## Aim of the task
Reproduce word for word the lines between those holding "else (i, l :: ls)" and "((m.core c).flights.filter fun", inclusive, and nothing else from the data below.

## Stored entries
-- ==== Sys2Proof/Machine/Fallback.lean ====
section
/-! DEFINITION. Fallback mode of the Smelter (R188 to R194): its instructions and SFALL. -/
namespace Sys2Proof.Machine

/-- A fallback instruction (Table 4.6). `op` of the grouped ones is their OP code. -/
inductive Fall where
  | nop
  | fp (op vd va vb vc : Nat)
  | table (op vd va : Nat)
  | cmp (va vb cond : Nat)
  | sel (vd va vb : Nat)
  | int (op vd va vb : Nat)
  | shift (right : Bool) (vd va amount : Nat)
  | convert (mode vd va : Nat)
  | perm (vd va vb : Nat)
  | red (vd va mode : Nat)
  | li (vd : Nat) (imm : BitVec 32)
  | load (vd : Nat) (fromB : Bool) (ac offset : Nat)
  | store (va ac offset : Nat)
  | acadd (ac imm : Nat)
  | loop (body select count : Nat)
  | finish
  deriving DecidableEq, Repr

/-- An instruction decoded (R190); none for any other opcode. -/
def decodeFall (w : Nat) : Option Fall :=
  let op := bits w 63 58
  let vd := bits w 57 53
  let va := bits w 52 48
  let vb := bits w 47 43
  let vc := bits w 42 38
  let imm := bits w 31 0
  if op = 0 then some .nop
  else if op ≤ 6 then some (.fp op vd va vb vc)
  else if op ≤ 0xA then some (.table op vd va)
  else if op = 0xB then some (.cmp va vb (imm % 8))
  else if op = 0xC then some (.sel vd va vb)
  else if op ≤ 0x10 then some (.int op vd va vb)
  else if op ≤ 0x12 then some (.shift (op == 0x12) vd va (imm % 32))
  else if op ≤ 0x14 then some (.convert (op - 0x13) vd va)
  else if op = 0x15 then some (.perm vd va vb)
  else if op = 0x16 then some (.red vd va (imm % 4))
  else if op = 0x17 then some (.li vd (BitVec.ofNat 32 imm))
  else if op = 0x18 then some (.load vd (imm.testBit 31) (bits imm 29 28) (bits imm 15 0))
  else if op = 0x19 then some (.store va (bits imm 29 28) (bits imm 15 0))
  else if op = 0x1A then some (.acadd (bits imm 29 28) (bits imm 15 0))
  else if op = 0x1B then some (.loop (bits imm 7 0) (bits imm 31 30) (bits imm 27 16))
  else if op = 0x1C then some .finish
  else none

/-! ## The machine -/

/-- A vector register: 64 lanes, zero where nothing was written. -/
def Fallback.vreg (f : Fallback) (i : Nat) : List F32 := mapGetD f.v i (List.replicate 64 0)

/-- Lane `l` of a vector register. -/
def Fallback.lane (f : Fallback) (i l : Nat) : F32 := (f.vreg i).getD l 0

/-- 64 lanes, each computed from its number. -/
def lanes (g : Nat → F32) : List F32 := (List.range 64).map g

def Fallback.setV (f : Fallback) (i : Nat) (l : List F32) : Fallback := { f with v := mapSet f.v i l }

/-- After an instruction: the next one, or back to the start of a loop body, or past it (R191). -/
def fallAdvance : Nat → List FallLoop → Nat × List FallLoop
  | i, [] => (i, [])
  | i, l :: ls =>
    if i = l.stop then
      if l.left ≤ 1 then fallAdvance i ls else (l.start, { l with left := l.left - 1 } :: ls)
    else (i, l :: ls)

def Fallback.next (f : Fallback) : Fallback :=
  let (i, ls) := fallAdvance (f.index + 1) f.loops
  { f with index := i, loops := ls }

def M.updFall (m : M) (c : Nat) (g : Fallback → Fallback) : M := m.updCore c fun k => { k with fall := g k.fall }

/-- The SFALL whose program runs: the last one issued. -/
def M.fallFlight (m : M) (c : Nat) : Option Flight :=
  ((m.core c).flights.filter fun f => cmdEngine f.cmd == 1 && cmdOpcode f.cmd == 4).getLast?

def M.fallJob (m : M) (c : Nat) : Option Job :=
  (m.fallFlight c).map fun f => { c, push := f.push, cmd := f.cmd, ps := f.params }

/-- The program stops on a SHAPE fault, reported when the SFALL retires (R191, R192). -/
def M.fallFault (m : M) (c : Nat) : M :=
  let m := m.updFall c fun f => { f with running := false }
  match m.fallJob c with
  | some j => m.updFlight c j.push fun x => { x with fault := true }
  | none => m

/-- The range a VLD or VST uses: absent when no SFALL runs. -/
def M.fallRange (m : M) (c i : Nat) : Range :=
  match m.fallJob c with
  | some j => cmdRange j.cmd i
  | none => { space := 0, len := 0, base := 0 }

/-- The 16 granules at a granule offset lie inside a stream's range (R193). -/
def fallInside (r : Range) (off : Int) : Bool := r.present && decide (0 ≤ off) && decide (off + 16 ≤ r.len)

/-- A VLD or VST outside its stream's range (R193). -/
def M.fallViolation (m : M) (c : Nat) (write : Bool) (r : Range) (off : Int) : M :=
  let tag := ((m.fallJob c).map (·.tag)).getD 0
  let addr : Int := if 0 ≤ off ∧ off < r.len then r.base + r.bytes else r.base + 16 * off
  m.violation c 6 write r.space tag 0 (unsigned addr 32)

/-- The lane-wise FP32 instructions, by OP (R190). -/
def fallFp (op : Nat) (a b c : F32) : F32 :=
  match op with
  | 1 => f32Add a b
  | 2 => f32Sub a b
  | 3 => f32Mul a b
  | 4 => f32Fma a b c
  | 5 => laneMinMax false a b
  | _ => laneMinMax true a b

/-- VEXP2, VLOG2, VRCP and VRSQ. -/
def fallTable (op : Nat) (a : F32) : F32 :=
  match op with
  | 7 => laneExp2 a
  | 8 => laneLog2 a
  | 9 => laneRcp a
  | _ => laneRsq a

/-- VIADD, VAND, VOR and VXOR. -/
def fallInt (op : Nat) (a b : F32) : F32 :=
  match op with
  | 0xD => a + b
  | 0xE => a &&& b
  | 0xF => a ||| b
  | _ => a ^^^ b

/-- Cycles of an instruction (Table 4.6). -/
def Fall.cycles : Fall → Nat
  | .table _ _ _ => 4
  | _ => 1

/-- Lanes as the bits of a mask. -/
def maskOf (l : List Bool) : BitVec 64 := BitVec.ofNat 64 (ofBits l)
where
  /-- The number whose bits, least significant first, are given. -/
  ofBits : List Bool → Nat
    | [] => 0
    | b :: bs => bit b + 2 * ofBits bs

/-- A vector register written and the program moved on. -/
def M.fallWrite (m : M) (c vd : Nat) (l : List F32) : M := m.updFall c fun f => (f.setV vd l).next

/-- The cycle in which the program's next instruction executes, and the entry whose schedule counts it: one cycle after the
SFALL's issue and the cycles of its instructions so far (Table 5.17). -/
def M.fallCycle (m : M) (c : Nat) : Nat × Nat :=
  match m.fallFlight c with
  | some f => (f.entry, f.issuedAt + 1 + (m.core c).fall.cycles)
  | none => (m.entryOf c, m.schedCycle c + 1 + (m.core c).fall.cycles)

/-- The four rows of a VLD or VST, accessed in its own instruction cycle (Table 5.17). -/
def M.fallUse (m : M) (c : Nat) (r : Range) (off : Int) (write : Bool) : M :=
  (bankAccesses (usesOf 0 r.space (r.base + 16 * off.toNat) 256 write .smelter)).foldl (fun m u =>
    m.useRow c (m.fallCycle c).2 u.mem u.off u.len write .smelter) m

/-- The 256 bytes of a VLD as they stand in its cycle (R205), the read noted with its SFALL. -/
def M.fallLoad (m : M) (c : Nat) (r : Range) (off : Int) : Bytes × M :=
  let at_ := r.base + 16 * off.toNat
  let (entry, t) := m.fallCycle c
  let a := memAddr c (spaceMem r.space) at_
  let (bs, m) := (m.fallUse c r off false).spaceRead c r.space at_ 256
  let bs := m.undone (m.wallOf entry t) a bs
  match m.fallFlight c with
  | some f => (bs, m.updFlight c f.push fun x => { x with reads := x.reads ++ [{ cycle := t, addr := a, len := 256 }] })
  | none => (bs, m)

/-- The 256 bytes of a VST, recorded in its cycle (R206). -/
def M.fallStore (m : M) (c : Nat) (r : Range) (off : Int) (bs : Bytes) : M :=
  let at_ := r.base + 16 * off.toNat
  let (entry, t) := m.fallCycle c
  let push := ((m.fallFlight c).map (·.push)).getD 0
  let mem := spaceMem r.space
  let before := m.fallUse c r off true
  (before.spaceWrite c r.space at_ bs).noteWrite before c push entry t (m.accessRank c mem .smelter) (memAddr c mem at_)
    (insideSpace r.space at_ 256)

/-- The effect of one fallback instruction (Table 4.6); a comparison or reduction code the table does not define gives a free
value of its operands, the same in every run (R480, R482). -/
def M.fallEffect (m : M) (c : Nat) (i : Fall) : M :=
  let f := (m.core c).fall
  match i with
  | .nop => m.updFall c Fallback.next
  | .fp op vd va vb vc =>
    m.fallWrite c vd (lanes fun l => fallFp op (f.lane va l) (f.lane vb l) (f.lane vc l))
  | .table op vd va => m.fallWrite c vd (lanes fun l => fallTable op (f.lane va l))
  | .cmp va vb cond =>
    if cond ≤ 5 then
      m.updFall c fun f => { f with mask := maskOf ((List.range 64).map fun l => laneCmp cond (f.lane va l) (f.lane vb l)) }.next
    else m.updFall c fun f => { f with mask := Config.reservedCompare cond (lanes (f.lane va)) (lanes (f.lane vb)) }.next
  | .sel vd va vb =>
    m.fallWrite c vd (lanes fun l => if f.mask.getLsbD l then f.lane va l else f.lane vb l)
  | .int op vd va vb => m.fallWrite c vd (lanes fun l => fallInt op (f.lane va l) (f.lane vb l))
  | .shift right vd va n =>
    m.fallWrite c vd (lanes fun l => if right then f.lane va l >>> n else f.lane va l <<< n)
  | .convert mode vd va => m.fallWrite c vd (lanes fun l => laneIcvt mode (f.lane va l))
  | .perm vd va vb => m.fallWrite c vd (lanes fun l => f.lane va ((f.lane vb l).toNat % 64))
  | .red vd va mode =>
    if mode ≤ 2 then m.fallWrite c vd (lanes fun _ => laneTree mode (lanes (f.lane va)))
    else m.fallWrite c vd (lanes fun _ => Config.reservedReduce (lanes (f.lane va)))
  | .li vd imm => m.fallWrite c vd (lanes fun _ => imm)
  | .load vd fromB ac offset =>
    let r := m.fallRange c (if fromB then 2 else 1)
    let off := mapGetD f.ac ac 0 + offset
    if fallInside r off then
      let (bs, m) := m.fallLoad c r off
      m.fallWrite c vd (lanes fun l => BitVec.ofNat 32 (numAt bs (4 * l) 4))
    else (m.fallViolation c false r off).fallWrite c vd (lanes fun _ => 0)
  | .store va ac offset =>
    let r := m.fallRange c 3
    let off := mapGetD f.ac ac 0 + offset
    let m :=
      if fallInside r off then
        m.fallStore c r off ((lanes (f.lane va)).flatMap fun x => toBytes 4 x.toNat)
      else m.fallViolation c true r off
    m.updFall c Fallback.next
  | .acadd ac imm => m.updFall c fun f => { f with ac := mapUpd f.ac ac 0 (· + signed imm 16) }.next
  | .loop body select count =>
    let j := m.fallJob c
    let n := if select = 0 then count else (j.map fun j => j.d (select - 1)).getD 0
    if body = 0 ∨ 4 ≤ f.loops.length then m.fallFault c
    else if n = 0 then m.updFall c fun f => { f with index := f.index + body }.next
    else m.updFall c fun f =>
      { f with
        loops := { start := f.index + 1, stop := f.index + 1 + body, left := n } :: f.loops, index := f.index + 1 }
  | .finish => m.updFall c fun f => { f with running := false }

/-- One fallback instruction: its effect, and its cycles (R191, R194). -/
def M.fallExec (m : M) (c : Nat) (i : Fall) : M :=
  (m.fallEffect c i).updFall c fun f => { f with cycles := f.cycles + i.cycles }

/-! ## SFALL (R188, R189, R192) -/

/-- One instruction fetched from the program store and executed; an index not loaded ends the program (R192). -/
def M.fallStep (m : M) (c : Nat) : M :=
  let f := (m.core c).fall
  if 256 ≤ f.index || !mapGetD (m.core c).fallValid f.index false then m.fallFault c
  else
    let (bs, m) := m.readMem c 6 (storeOff + 8 * f.index) 8 0
    match decodeFall (ofBytes bs) with
    | some i => m.fallExec c i
    | none => m.fallFault c

/-- The program run until it ends. Every loop is counted, so the number of instructions is below the fuel given. -/
def M.fallRun (c : Nat) : Nat → M → M
  | 0, m => m
  | n + 1, m => if (m.core c).fall.running then M.fallRun c n (m.fallStep c) else m

/-- More than any program can run: four nested counts of 2²⁰ over 255 instructions. -/
def fallFuel : Nat := 2 ^ 96

/-- SFALL's layout is that of its instructions, which R193 bounds; its first index is in the store. -/
def sfallShape (_ : Job) (_ : M) : Bool := true

def sfallRun (j : Job) (m : M) : M :=
  M.fallRun j.c fallFuel (m.updFall j.c fun _ => { Fallback.empty with index := j.ctl 7 0, running := true })

def sfallEngine : Engine := { shapeOk := sfallShape, hold := noHold, run := sfallRun }

def execSfall (c : Nat) : State → Host.Outcome State Fault Refusal := execEngine c 1 4 sfallEngine

/-! ## The instructions as rows: each acts on the core's fallback machine as it stands (log entry 50), while no schedule
fault stops the core and its group does not hold (R95, R245) -/

/-- A VLD reaches a granule that a token-carrying beat has still to bring (R141). -/
def M.fallHeld (m : M) (c : Nat) : Fall → Bool
  | .load _ fromB ac offset =>
    let r := m.fallRange c (if fromB then 2 else 1)
    let off := mapGetD (m.core c).fall.ac ac 0 + offset
    fallInside r off && m.tokenHeld c { space := r.space, len := 16, base := r.base + 16 * off.toNat }
  | _ => false

/-- A row of a fallback instruction; a VLD that an arrival token holds counts its cycle and waits. -/
def M.fallTry (m : M) (c : Nat) (i : Fall) : M :=
  if m.fallHeld c i then
    (m.count (cluReg (c / 17) CLU_SLIP_CYCLE_CNT)).updFall c fun f => { f with cycles := f.cycles + 1 }
  else m.fallExec c i

def fallRow (c : Nat) (i : Fall) : State → Host.Outcome State Fault Refusal :=
  onLive fun m => if (m.core c).engines && !m.groupHeld c then m.fallTry c i else m

def execVnop (c : Nat) : State → Host.Outcome State Fault Refusal := fallRow c .nop
def execVadd (c vd va vb : Nat) : State → Host.Outcome State Fault Refusal := fallRow c (.fp 1 vd va vb 0)
def execVsub (c vd va vb : Nat) : State → Host.Outcome State Fault Refusal := fallRow c (.fp 2 vd va vb 0)
def execVmul (c vd va vb : Nat) : State → Host.Outcome State Fault Refusal := fallRow c (.fp 3 vd va vb 0)
def execVfma (c vd va vb vc : Nat) : State → Host.Outcome State Fault Refusal := fallRow c (.fp 4 vd va vb vc)
def execVmin (c vd va vb : Nat) : State → Host.Outcome State Fault Refusal := fallRow c (.fp 5 vd va vb 0)
def execVmax (c vd va vb : Nat) : State → Host.Outcome State Fault Refusal := fallRow c (.fp 6 vd va vb 0)
def execVexp2 (c vd va : Nat) : State → Host.Outcome State Fault Refusal := fallRow c (.table 7 vd va)
def execVlog2 (c vd va : Nat) : State → Host.Outcome State Fault Refusal := fallRow c (.table 8 vd va)
def execVrcp (c vd va : Nat) : State → Host.Outcome State Fault Refusal := fallRow c (.table 9 vd va)
def execVrsq (c vd va : Nat) : State → Host.Outcome State Fault Refusal := fallRow c (.table 0xA vd va)
def execVcmp (c va vb cond : Nat) : State → Host.Outcome State Fault Refusal := fallRow c (.cmp va vb cond)
def execVsel (c vd va vb : Nat) : State → Host.Outcome State Fault Refusal := fallRow c (.sel vd va vb)
def execViadd (c vd va vb : Nat) : State → Host.Outcome State Fault Refusal := fallRow c (.int 0xD vd va vb)
def execVand (c vd va vb : Nat) : State → Host.Outcome State Fault Refusal := fallRow c (.int 0xE vd va vb)
def execVor (c vd va vb : Nat) : State → Host.Outcome State Fault Refusal := fallRow c (.int 0xF vd va vb)
def execVxor (c vd va vb : Nat) : State → Host.Outcome State Fault Refusal := fallRow c (.int 0x10 vd va vb)
def execVshl (c vd va n : Nat) : State → Host.Outcome State Fault Refusal := fallRow c (.shift false vd va n)
def execVshr (c vd va n : Nat) : State → Host.Outcome State Fault Refusal := fallRow c (.shift true vd va n)
def execVcvtif (c vd va : Nat) : State → Host.Outcome State Fault Refusal := fallRow c (.convert 0 vd va)
def execVcvtfi (c vd va : Nat) : State → Host.Outcome State Fault Refusal := fallRow c (.convert 1 vd va)
def execVperm (c vd va vb : Nat) : State → Host.Outcome State Fault Refusal := fallRow c (.perm vd va vb)
def execVred (c vd va mode : Nat) : State → Host.Outcome State Fault Refusal := fallRow c (.red vd va mode)
def execVli (c vd : Nat) (imm : BitVec 32) : State → Host.Outcome State Fault Refusal := fallRow c (.li vd imm)
def execVld (c vd : Nat) (fromB : Bool) (ac offset : Nat) : State → Host.Outcome State Fault Refusal :=
  fallRow c (.load vd fromB ac offset)
def execVst (c va ac offset : Nat) : State → Host.Outcome State Fault Refusal := fallRow c (.store va ac offset)
def execAcadd (c ac imm : Nat) : State → Host.Outcome State Fault Refusal := fallRow c (.acadd ac imm)
def execLoop (c body select count : Nat) : State → Host.Outcome State Fault Refusal := fallRow c (.loop body select count)
def execFallEnd (c : Nat) : State → Host.Outcome State Fault Refusal := fallRow c .finish

end Sys2Proof.Machine
end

## Response for this exercise
    else (i, l :: ls)

def Fallback.next (f : Fallback) : Fallback :=
  let (i, ls) := fallAdvance (f.index + 1) f.loops
  { f with index := i, loops := ls }

def M.updFall (m : M) (c : Nat) (g : Fallback → Fallback) : M := m.updCore c fun k => { k with fall := g k.fall }

/-- The SFALL whose program runs: the last one issued. -/
def M.fallFlight (m : M) (c : Nat) : Option Flight :=
  ((m.core c).flights.filter fun f => cmdEngine f.cmd == 1 && cmdOpcode f.cmd == 4).getLast?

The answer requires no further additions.